INSTRUCTIONS TO FOLLOW:
The exercise asks you to copy every line below in which "decodeRaw" appears.

(Saved data entries)
<<<<

/-- R199, R197, R73: `vmv.vx` writes the low bits of x[b] to one element, `xa.rdv` a read-out, `xa.rd` a read-out to x[d];
each completes, with no tag and no other element changed. -/
def ScalarToVector : Prop :=
  ∀ s : State,
    (∀ (d : VNum) (a b : XReg), let w := Claim.tagOf s d; let g := Claim.groupOf s d w
      Claim.ready s s ⟨[], [g], [], false, 0, [w == .none, decide (Claim.vlmax s ≤ (s.x a).toNat)]⟩ →
      ∃ t, exec (.vmvVx d a b) s = .next t ∧ Claim.wroteElement s t g (s.x a).toNat (s.x b).toNat ∧ Claim.goesOn s t ∧
        Claim.sameMemory s t ∧ t = { s with hart := { s.hart with v := t.hart.v, pc := t.hart.pc, instret := t.hart.instret } }) ∧
    (∀ (d : VNum) (e : ENum) (x : XReg) (rm : Option Rounding) (m : Rounding) (f : Fmt),
      let w := Claim.tagOf s d; let g := Claim.groupOf s d w
      Claim.roundsBy s rm m → tagFmt w = some f → s.hart.e[e.val].poison = false →
      Claim.ready s s ⟨[], [g], [], false, 0, [Claim.noScale s, !Claim.special w, decide (Claim.vlmax s ≤ (s.x x).toNat)]⟩ →
      let r := Claim.readOut s.hart.e[e.val] f m
      ∃ t, exec (.xaRdv d e x rm) s = .next t ∧ Claim.wroteElement s t g (s.x x).toNat r.bits ∧ Claim.raised s t r.flags false ∧
        Claim.goesOn s t ∧ Claim.sameMemory s t ∧
        t = { s with hart := { s.hart with v := t.hart.v, fcsr := t.hart.fcsr, pc := t.hart.pc, instret := t.hart.instret } }) ∧
    (∀ (d : XReg) (e : ENum) (w : Tag) (rm : Option Rounding) (m : Rounding) (f : Fmt),
      Claim.special w = true → tagFmt w = some f → Claim.roundsBy s rm m → s.hart.e[e.val].poison = false →
      let r := Claim.readOut s.hart.e[e.val] f m
      ∃ t, exec (.xaRd d e w rm) s = .next t ∧ t.x d = (if d = 0 then 0 else BitVec.ofNat 64 r.bits) ∧
        (∀ q, q ≠ d → t.x q = s.x q) ∧ Claim.raised s t r.flags false ∧ Claim.goesOn s t ∧ Claim.sameMemory s t ∧
        t = { s with hart := { s.hart with x := t.hart.x, fcsr := t.hart.fcsr, pc := t.hart.pc, instret := t.hart.instret } })

/-- R72, R196: `xa.clr` clears an accumulator; `xa.addv` and `xa.dot` add their terms exactly, whatever their order, and raise
NV for an invalid one. All complete. -/
def Accumulation : Prop :=
  (∀ (s : State) (e : ENum), ∃ t, exec (.xaClr e) s = .next t ∧ t.hart.e[e.val] = ⟨0, false, false, false, false⟩ ∧
    Claim.onlyAcc s t e ∧ Claim.goesOn s t ∧
    t = { s with hart := { s.hart with e := t.hart.e, pc := t.hart.pc, instret := t.hart.instret } }) ∧
  ∀ (s u : State) (i : Instr) (o : Claim.Operands) (e : ENum) (l : List FVal),
    Claim.summed s u i = some (o, e, l) → Claim.ready s u o → s.hart.e[e.val].poison = false →
    ∃ t, exec i s = .next t ∧ Claim.vectorDone s u t o.srcs ∧ t.hart.x = u.hart.x ∧ t.hart.v = u.hart.v ∧ t.hart.m = u.hart.m ∧
      Claim.accumulated u.hart.e[e.val] t.hart.e[e.val] l ∧ Claim.onlyAcc u t e ∧ Claim.raised u t { nv := Claim.invalid l } false
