theorem vmin (d : VNum) (a : VNum) (b : VNum) (q : Bool) (p : Bool) (m : MNum) (rm : Option Rounding) (w : Nat) (hw : w = 671088688 + d.val * 128 + a.val * 4096 + b.val * 131072 + q.toNat * 4194304 + p.toNat * 8388608 + m.val * 16777216) :
    w % 128 = 48 ∧ decodeRaw w = some (.vmin d a b q p m none) := by
  obtain ⟨h7, e0, e1, e2, e3, e4, e5, e6⟩ := shape28 48 _ _ _ _ _ _ 5 w (by decide) d.isLt a.isLt b.isLt (toNat_bound q) (toNat_bound p) m.isLt (by decide)
    (by omega)
  refine ⟨h7, ?_⟩
  rw [major30 w h7, decodeMajor30]
  simp only [e0, e1, e2, e3, e4, e5, e6, fin_ofNat, beq_toNat, scope_ofCode, order_ofCode, tag_ofCode, Nat.reduceEqDiff, ↓reduceIte, OfNat.ofNat_ne_zero, and_true, and_false, and_self, false_and, true_and, Option.map_some]
  try rfl

theorem vmax (d : VNum) (a : VNum) (b : VNum) (q : Bool) (p : Bool) (m : MNum) (rm : Option Rounding) (w : Nat) (hw : w = 805306416 + d.val * 128 + a.val * 4096 + b.val * 131072 + q.toNat * 4194304 + p.toNat * 8388608 + m.val * 16777216) :
    w % 128 = 48 ∧ decodeRaw w = some (.vmax d a b q p m none) := by
  obtain ⟨h7, e0, e1, e2, e3, e4, e5, e6⟩ := shape28 48 _ _ _ _ _ _ 6 w (by decide) d.isLt a.isLt b.isLt (toNat_bound q) (toNat_bound p) m.isLt (by decide)
    (by omega)
  refine ⟨h7, ?_⟩
  rw [major30 w h7, decodeMajor30]
  simp only [e0, e1, e2, e3, e4, e5, e6, fin_ofNat, beq_toNat, scope_ofCode, order_ofCode, tag_ofCode, Nat.reduceEqDiff, ↓reduceIte, OfNat.ofNat_ne_zero, and_true, and_false, and_self, false_and, true_and, Option.map_some]
  try rfl

theorem vand (d : VNum) (a : VNum) (b : VNum) (q : Bool) (p : Bool) (m : MNum) (rm : Option Rounding) (w : Nat) (hw : w = 939524144 + d.val * 128 + a.val * 4096 + b.val * 131072 + q.toNat * 4194304 + p.toNat * 8388608 + m.val * 16777216) :
    w % 128 = 48 ∧ decodeRaw w = some (.vand d a b q p m none) := by
  obtain ⟨h7, e0, e1, e2, e3, e4, e5, e6⟩ := shape28 48 _ _ _ _ _ _ 7 w (by decide) d.isLt a.isLt b.isLt (toNat_bound q) (toNat_bound p) m.isLt (by decide)
    (by omega)
  refine ⟨h7, ?_⟩
  rw [major30 w h7, decodeMajor30]
  simp only [e0, e1, e2, e3, e4, e5, e6, fin_ofNat, beq_toNat, scope_ofCode, order_ofCode, tag_ofCode, Nat.reduceEqDiff, ↓reduceIte, OfNat.ofNat_ne_zero, and_true, and_false, and_self, false_and, true_and, Option.map_some]
  try rfl

theorem vor (d : VNum) (a : VNum) (b : VNum) (q : Bool) (p : Bool) (m : MNum) (rm : Option Rounding) (w : Nat) (hw : w = 1073741872 + d.val * 128 + a.val * 4096 + b.val * 131072 + q.toNat * 4194304 + p.toNat * 8388608 + m.val * 16777216) :
    w % 128 = 48 ∧ decodeRaw w = some (.vor d a b q p m none) := by
  obtain ⟨h7, e0, e1, e2, e3, e4, e5, e6⟩ := shape28 48 _ _ _ _ _ _ 8 w (by decide) d.isLt a.isLt b.isLt (toNat_bound q) (toNat_bound p) m.isLt (by decide)
    (by omega)
  refine ⟨h7, ?_⟩
  rw [major30 w h7, decodeMajor30]
  simp only [e0, e1, e2, e3, e4, e5, e6, fin_ofNat, beq_toNat, scope_ofCode, order_ofCode, tag_ofCode, Nat.reduceEqDiff, ↓reduceIte, OfNat.ofNat_ne_zero, and_true, and_false, and_self, false_and, true_and, Option.map_some]
  try rfl

theorem vxor (d : VNum) (a : VNum) (b : VNum) (q : Bool) (p : Bool) (m : MNum) (rm : Option Rounding) (w : Nat) (hw : w = 1207959600 + d.val * 128 + a.val * 4096 + b.val * 131072 + q.toNat * 4194304 + p.toNat * 8388608 + m.val * 16777216) :
    w % 128 = 48 ∧ decodeRaw w = some (.vxor d a b q p m none) := by
  obtain ⟨h7, e0, e1, e2, e3, e4, e5, e6⟩ := shape28 48 _ _ _ _ _ _ 9 w (by decide) d.isLt a.isLt b.isLt (toNat_bound q) (toNat_bound p) m.isLt (by decide)
    (by omega)
  refine ⟨h7, ?_⟩
  rw [major30 w h7, decodeMajor30]
  simp only [e0, e1, e2, e3, e4, e5, e6, fin_ofNat, beq_toNat, scope_ofCode, order_ofCode, tag_ofCode, Nat.reduceEqDiff, ↓reduceIte, OfNat.ofNat_ne_zero, and_true, and_false, and_self, false_and, true_and, Option.map_some]
  try rfl

theorem vsll (d : VNum) (a : VNum) (b : VNum) (q : Bool) (p : Bool) (m : MNum) (rm : Option Rounding) (w : Nat) (hw : w = 1342177328 + d.val * 128 + a.val * 4096 + b.val * 131072 + q.toNat * 4194304 + p.toNat * 8388608 + m.val * 16777216) :
    w % 128 = 48 ∧ decodeRaw w = some (.vsll d a b q p m none) := by
  obtain ⟨h7, e0, e1, e2, e3, e4, e5, e6⟩ := shape28 48 _ _ _ _ _ _ 10 w (by decide) d.isLt a.isLt b.isLt (toNat_bound q) (toNat_bound p) m.isLt (by decide)
    (by omega)
  refine ⟨h7, ?_⟩
  rw [major30 w h7, decodeMajor30]
  simp only [e0, e1, e2, e3, e4, e5, e6, fin_ofNat, beq_toNat, scope_ofCode, order_ofCode, tag_ofCode, Nat.reduceEqDiff, ↓reduceIte, OfNat.ofNat_ne_zero, and_true, and_false, and_self, false_and, true_and, Option.map_some]
  try rfl
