-- ==== Sys2Proof/Laws/PerInstr.lean ====
section
/-! SUPPORT. The round trip of encode and decode, instruction by instruction (06 R113 to R124): the words of a
well-formed instruction, a leading word with them where one is needed, decode to that instruction. -/

set_option Elab.async false

namespace Sys2Proof.Laws.RoundTrip

/-- The words of a well-formed instruction that has an encoding decode to it and to nothing else. -/
def Statement (i : Instr) : Prop :=
  i.wf = true → i.isEvent = false → decodeWords (encode i) = .instr i (leadingWord i).isSome

/-- No leading word. -/
theorem plain (i : Instr) (maj : Nat) (hm : maj ≠ 127) (hl : leadingWord i = none)
    (h : encodeWord i % 128 = maj ∧ decodeRaw (encodeWord i) = some i) : Statement i :=
  fun hwf _ => trip_plain i hl (h.1 ▸ hm) h.2 hwf

/-- An immediate that a leading word may extend. -/
theorem imm (n maj : Nat) (hn : 1 ≤ n) (hm : maj ≠ 127) (mk : Int → Instr) (v : Int)
    (hl : leadingWord (mk v) = immLeading n v)
    (h : encodeWord (mk v) % 128 = maj ∧ decodeRaw (encodeWord (mk v)) = some (mk (sx n (immField n v))))
    (hok : (mk v).wf = true → immOk (24 + n) v = true)
    (hwf0 : ∀ u, (mk v).wf = true → immOk (24 + n) u = true → (mk u).wf = true)
    (happ : ∀ p u, applyLeading p (mk u) = some (mk (extendImm p n u))) : Statement (mk v) :=
  fun hwf _ => trip_imm n hn mk v hl (h.1 ▸ hm) h.2 hwf (hok hwf)
    (hwf0 _ hwf (immOk_mono n (24 + n) _ hn (by omega) (immOk_sx n _ hn (immField_bound n v)))) happ

/-- Modifiers that a leading word may carry. -/
theorem mods (i i0 : Instr) (maj : Nat) (rm : Option Rounding) (sat : Bool) (hint : Hint) (ximm : Nat)
    (hx : ximm < 2 ^ 14) (hm : maj ≠ 127) (hl : leadingWord i = modLeading rm sat hint ximm)
    (h : encodeWord i % 128 = maj ∧ decodeRaw (encodeWord i) = some i0) (hwf0 : i0.wf = i.wf)
    (h0 : rm = none ∧ sat = false ∧ hint = .none ∧ ximm = 0 → i0 = i)
    (happ : ∀ p, Mods.read p = some ⟨rm, sat, hint, 0, ximm⟩ → applyLeading p i0 = some i) : Statement i :=
  fun hwf _ => trip_mod i i0 rm sat hint ximm hx hl (h.1 ▸ hm) h.2 hwf (hwf0.trans hwf) h0 happ

/-- An event of the part has no words. -/
theorem event (i : Instr) (h : i.isEvent = true) : Statement i := fun _ he => absurd (h.symm.trans he) (by decide)

theorem add (d : XReg) (a : XReg) (b : XReg) : Statement (.add d a b) :=
  plain _ 1 (by decide) rfl (Raw.add d a b _ rfl)

theorem sub (d : XReg) (a : XReg) (b : XReg) : Statement (.sub d a b) :=
  plain _ 1 (by decide) rfl (Raw.sub d a b _ rfl)

theorem and (d : XReg) (a : XReg) (b : XReg) : Statement (.and d a b) :=
  plain _ 1 (by decide) rfl (Raw.and d a b _ rfl)

theorem or (d : XReg) (a : XReg) (b : XReg) : Statement (.or d a b) :=
  plain _ 1 (by decide) rfl (Raw.or d a b _ rfl)

theorem xor (d : XReg) (a : XReg) (b : XReg) : Statement (.xor d a b) :=
  plain _ 1 (by decide) rfl (Raw.xor d a b _ rfl)

theorem andn (d : XReg) (a : XReg) (b : XReg) : Statement (.andn d a b) :=
  plain _ 1 (by decide) rfl (Raw.andn d a b _ rfl)

theorem sll (d : XReg) (a : XReg) (b : XReg) : Statement (.sll d a b) :=
  plain _ 1 (by decide) rfl (Raw.sll d a b _ rfl)

theorem srl (d : XReg) (a : XReg) (b : XReg) : Statement (.srl d a b) :=
  plain _ 1 (by decide) rfl (Raw.srl d a b _ rfl)

theorem sra (d : XReg) (a : XReg) (b : XReg) : Statement (.sra d a b) :=
  plain _ 1 (by decide) rfl (Raw.sra d a b _ rfl)

theorem rol (d : XReg) (a : XReg) (b : XReg) : Statement (.rol d a b) :=
  plain _ 1 (by decide) rfl (Raw.rol d a b _ rfl)

theorem ror (d : XReg) (a : XReg) (b : XReg) : Statement (.ror d a b) :=
  plain _ 1 (by decide) rfl (Raw.ror d a b _ rfl)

>>>>

TASK OUTPUT:
    w % 128 = 48 ∧ decodeRaw w = some (.vmin d a b q p m none) := by
    w % 128 = 48 ∧ decodeRaw w = some (.vmax d a b q p m none) := by
    w % 128 = 48 ∧ decodeRaw w = some (.vand d a b q p m none) := by
    w % 128 = 48 ∧ decodeRaw w = some (.vor d a b q p m none) := by
    w % 128 = 48 ∧ decodeRaw w = some (.vxor d a b q p m none) := by
    w % 128 = 48 ∧ decodeRaw w = some (.vsll d a b q p m none) := by
    (h : encodeWord i % 128 = maj ∧ decodeRaw (encodeWord i) = some i) : Statement i :=
    (h : encodeWord (mk v) % 128 = maj ∧ decodeRaw (encodeWord (mk v)) = some (mk (sx n (immField n v))))
    (h : encodeWord i % 128 = maj ∧ decodeRaw (encodeWord i) = some i0) (hwf0 : i0.wf = i.wf)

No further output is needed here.